One L PDF Author: Scott Turow
Publisher: Farrar, Straus and Giroux
ISBN: 1429939567
Category : Biography & Autobiography
Languages : en
Pages : 336

Get Book Here

Book Description
One L, Scott Turow's journal of his first year at law school and a best-seller when it was first published in 1977, has gone on to become a virtual bible for prospective law students. Not only does it introduce with remarkable clarity the ideas and issues that are the stuff of legal education; it brings alive the anxiety and competiveness--with others and, even more, with oneself--that set the tone in this crucible of character building. Each September, a new crop of students enter Harvard Law School to begin an intense, often grueling, sometimes harrowing year of introduction to the law. Turow's group of One Ls are fresh, bright, ambitious, and more than a little daunting. Even more impressive are the faculty. Will the One Ls survive? Will they excel? Will they make the Law Review, the outward and visible sign of success in this ultra-conservative microcosm?

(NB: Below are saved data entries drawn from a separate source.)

-- ==== Sys2Proof/Machine/Pages.lean ====
section
/-! DEFINITION. Block-table instructions and commands: KVMAP, KVUNPIN, BTINV, KVAPP and PSEL
(07_kv_pages.md R164 to R170, R179; 13_sync_sequence.md R343, R344). -/

namespace Sys2Proof.Machine

/-- A result word with a status and a field in [63:32] (R319). -/
def resultHigh (status hi : Nat) : Word := BitVec.ofNat 64 (status + 2 ^ 32 * (hi % 2 ^ 32))

/-- Writes the result word of the issuing instruction. -/
def putResult (d : BitVec 6) (v : Word) : Op Unit := modify (fun s => s.wrS d v interlocked)

/-- The issuing lane parks on a table. -/
def waitTable_ (loc : Nat) (a : Word) : Op Unit := modify (fun s => s.park loc a .table)

/-! ### KVMAP and KVUNPIN (R165, R166, R343) -/

/-- Committed rows of an entry. -/
def committedRows (len e : Nat) : Nat := min 16 (len - 16 * e)

/-- The record that KVMAP writes for an entry. -/
def mapRecord (w : Who) (b : Btd) (p : Pool) (g e : Nat) : Op (List Byte) := do
  let pn ← entryAt w b e
  let rows := committedRows b.len e
  if pn = noEntry then return packNats 8 [0, 3 + 2 ^ 8 * rows + 2 ^ 32 * noEntry]
  else
    let x ← entryState w p b.a pn
    return packNats 8 [p.store pn g x.tier % 2 ^ 64, x.pf + 2 ^ 8 * rows + 2 ^ 32 * pn]

/-- KVMAP. -/
def execKvmap (h : Hdr) (o : RegOps) (s : State) : Res :=
  gateOp h s do
    let a := s.srcS 1 o.a
    let c := (s.srcS 3 o.c).toNat
    let e0 := bits c 0 16
    let n := bits c 16 7
    let short := n == 0 || decide (64 < n)
    let locs ← if short then pure [] else ownBlock (s.srcS 2 o.b).toNat (16 * n) 16
    let w := s.who
    let b ← btdAt w a.toNat
    if short then putResult o.d (resultHigh 3 0)
    else
      let p ← poolAt w b.pool
      if b.cap < e0 + n ∨ p.ng ≤ bits c 24 4 then putResult o.d (resultHigh 3 0)
      else if pfxrelWaits s b.loc s.cur.ctx s.cur.lane then waitTable_ b.loc a
      else if 8 ≤ s.me.tablePins.length ∨ b.pins.getD (b.ver % 4) 0 = 65535 then putResult o.d (resultHigh 2 0)
      else
        let recs ← (List.range n).mapM (fun j => mapRecord w b p (bits c 24 4) (e0 + j))
        setPin w b b.ver (b.pins.getD (b.ver % 4) 0 + 1)
        acquireOp w 3 (← tableCover w b p)
        spadWrite locs recs.flatten interlocked
        modify (fun t => t.updMe (fun x => { x with tablePins := x.tablePins ++ [(b.loc, b.a, BitVec.ofNat 32 b.ver)] }))
        putResult o.d (resultHigh 0 b.ver)

/-- Releases one pin on a version (R164, R166). -/
def unpinVersion (w : Who) (a v : Nat) : Op Unit := do
  let b ← btdAt w a
  setPin w b v (b.pins.getD (v % 4) 0 - 1)
  settleRets w a

/-- KVUNPIN. -/
def execKvunpin (h : Hdr) (o : RegOps) (s : State) : Res :=
  gateOp h s do
    let a := (s.srcS 1 o.a).toNat
    let v : BitVec 32 := BitVec.ofNat 32 (s.srcS 2 o.b).toNat
    let x ← xlat s.who true a
    if let some p := s.me.tablePins.find? (fun p => p.1 == x.loc && p.2.2 == v) then
      unpinVersion s.who a v.toNat
      modify (fun t => t.updMe (fun c => { c with tablePins := c.tablePins.erase p }))
      putResult o.d 0x100
    else putResult o.d 0

/-! ### BTINV (R168) -/

/-- BTINV: waits for the slot of its version, creates it, and leaves the signal with the home. It is a release on the
table, and what its signal covers is performed with it (R120, R168). -/
def execBtinv (h : Hdr) (o : SysOps) (s : State) : Res :=
  privileged s 0xE7 (fun s => gateOp h s do
    let a := s.srcS 1 o.a
    let w := s.who
    let b ← btdAt w a.toNat
    if !b.canAdvance then waitTable_ b.loc a
    else
      releaseTable w b
      releaseOp w (s.coverOf (s.srcS 0 o.d))
      newVersion w b noEntry
      modify (fun t => { t with signals := t.signals ++
        [⟨a.toNat, s.me.ctrl.asid, s.me.holdsPriv, BitVec.ofNat 32 b.ver, s.srcS 0 o.d⟩] }))

/-- BTINV_SIGNAL (`ev.a` the table, `ev.b` its address space): the table's first signal adds 1 to its counter once its
version is drained. -/
def execBtinvSignal (s : State) : Res :=
  match s.signals.find? (fun g => g.table == s.cur.ev.a && g.asid.toNat == s.cur.ev.b) with
  | none => .next s
  | some g =>
    let w : Who := ⟨2 ^ 40, 1024, g.asid.toNat, g.priv, .L⟩
    match s.tryOp (do
      let b ← btdAt w g.table
      if !b.drained g.ver.toNat then throw .stall
      homeAdd w g.ctr.toNat 1) with
    | (some _, t) => .next { t with signals := t.signals.erase g }
    | (none, t) => .next t

/-! ### KVAPP (R169, R344) -/

def EngCmd.kvPos (c : EngCmd) : Nat := bits c.desc.toNat 0 32
def EngCmd.kvCount (c : EngCmd) : Nat := bits c.desc.toNat 32 5
def EngCmd.kvGroup (c : EngCmd) : Nat := bits c.desc.toNat 40 4

/-- Bytes of one token's source rows. -/
def Pool.tokenBytes (p : Pool) : Nat := p.sections * (2 * p.d)

/-- KVAPP: its source is the token rows in the own share. Their size follows the pool; where that cannot
be read when the command issues, the entry covers the share from the source on. -/
def execKvapp (h : Hdr) (o : EngOps) (s : State) : Res :=
  gateOp h s <| asCommand do
    let bt := (s.srcS 0 o.dst).toNat
    let src := (s.srcS 1 o.src).toNat
    let desc := (s.srcS 2 o.desc).toNat
    let n := bits desc 32 5
    let ok := decide (1 ≤ n) && decide (n ≤ 16) && decide (bits desc 0 4 + n ≤ 16)
    let (size, _) := s.tryOp (do
      let b ← btdAt s.who bt
      let p ← poolAt s.who b.pool
      return n * p.tokenBytes)
    let share := 4 * bankShare (s.core s.myCore) s.me.bank
    let len := size.getD (share - src)
    if ok && !(decide (src < share) && decide (src + len ≤ share)) then spadFault src
    issueCmd o (draft .kvapp [] (size.getD n) (rangeCode ok)) (if ok then [(src, len, false)] else [])

/-- Finds places for an operation of a command; a stop ends it. -/
def opFind {α : Type} (m : Finding α) : Op α := do
  let s ← get
  match m.run.run ⟨s, []⟩ with
  | (.ok a, t) => set t.s; return a
  | (.error .hold, _) => throw .stall
  | (.error (.lost _ a), _) => spadFault a
  | (.error (.error p), _) => fatalOp .uncorr (uncorrDetail p) p
  | (.error (.fault f w va), t) => set t.s; trapOp f.cause (if w then 1 else 0) va

/-- The places of `n` bytes. -/
def placesOf (c : EngCmd) (write sp : Bool) (a n : Nat) : Op (List Place) := do
  let w := (← get).cmdWho c
  opFind ((List.range n).mapM (fun i => findPlace w write false ⟨sp, (a + i) % 2 ^ 64⟩))

def engineLoad (c : EngCmd) (sp : Bool) (a n : Nat) : Op (List Byte) := do
  let ps ← placesOf c false sp a n
  return (← readPlaces c (ps.map some)).map (fun b => b.getD 0)

def engineStore (c : EngCmd) (sp : Bool) (a : Nat) (bs : List Byte) : Op Unit := do
  let ps ← placesOf c true sp a bs.length
  writePlaces c (ps.zip bs)

/-- The lines of memory that hold `n` bytes which a command has written (R131). -/
def engineLines (c : EngCmd) (a n : Nat) : Op (List Nat) := do
  return distinct ((← placesOf c true false a n).map (fun x => x.loc / 64))

def engineAccess (c : EngCmd) : PageAccess := ⟨engineLoad c false, engineStore c false⟩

With remarkable insight into both his fellows and himself, Turow leads us through the ups and downs, the small triumphs and tragedies of the year, in an absorbing and thought-provoking narrative that teaches the reader not only about law school and the law but about the human beings who make them what they are. In the new afterword for this edition of One L, the author looks back on law school from the perspective of ten years' work as a lawyer and offers some suggestions for reforming legal education.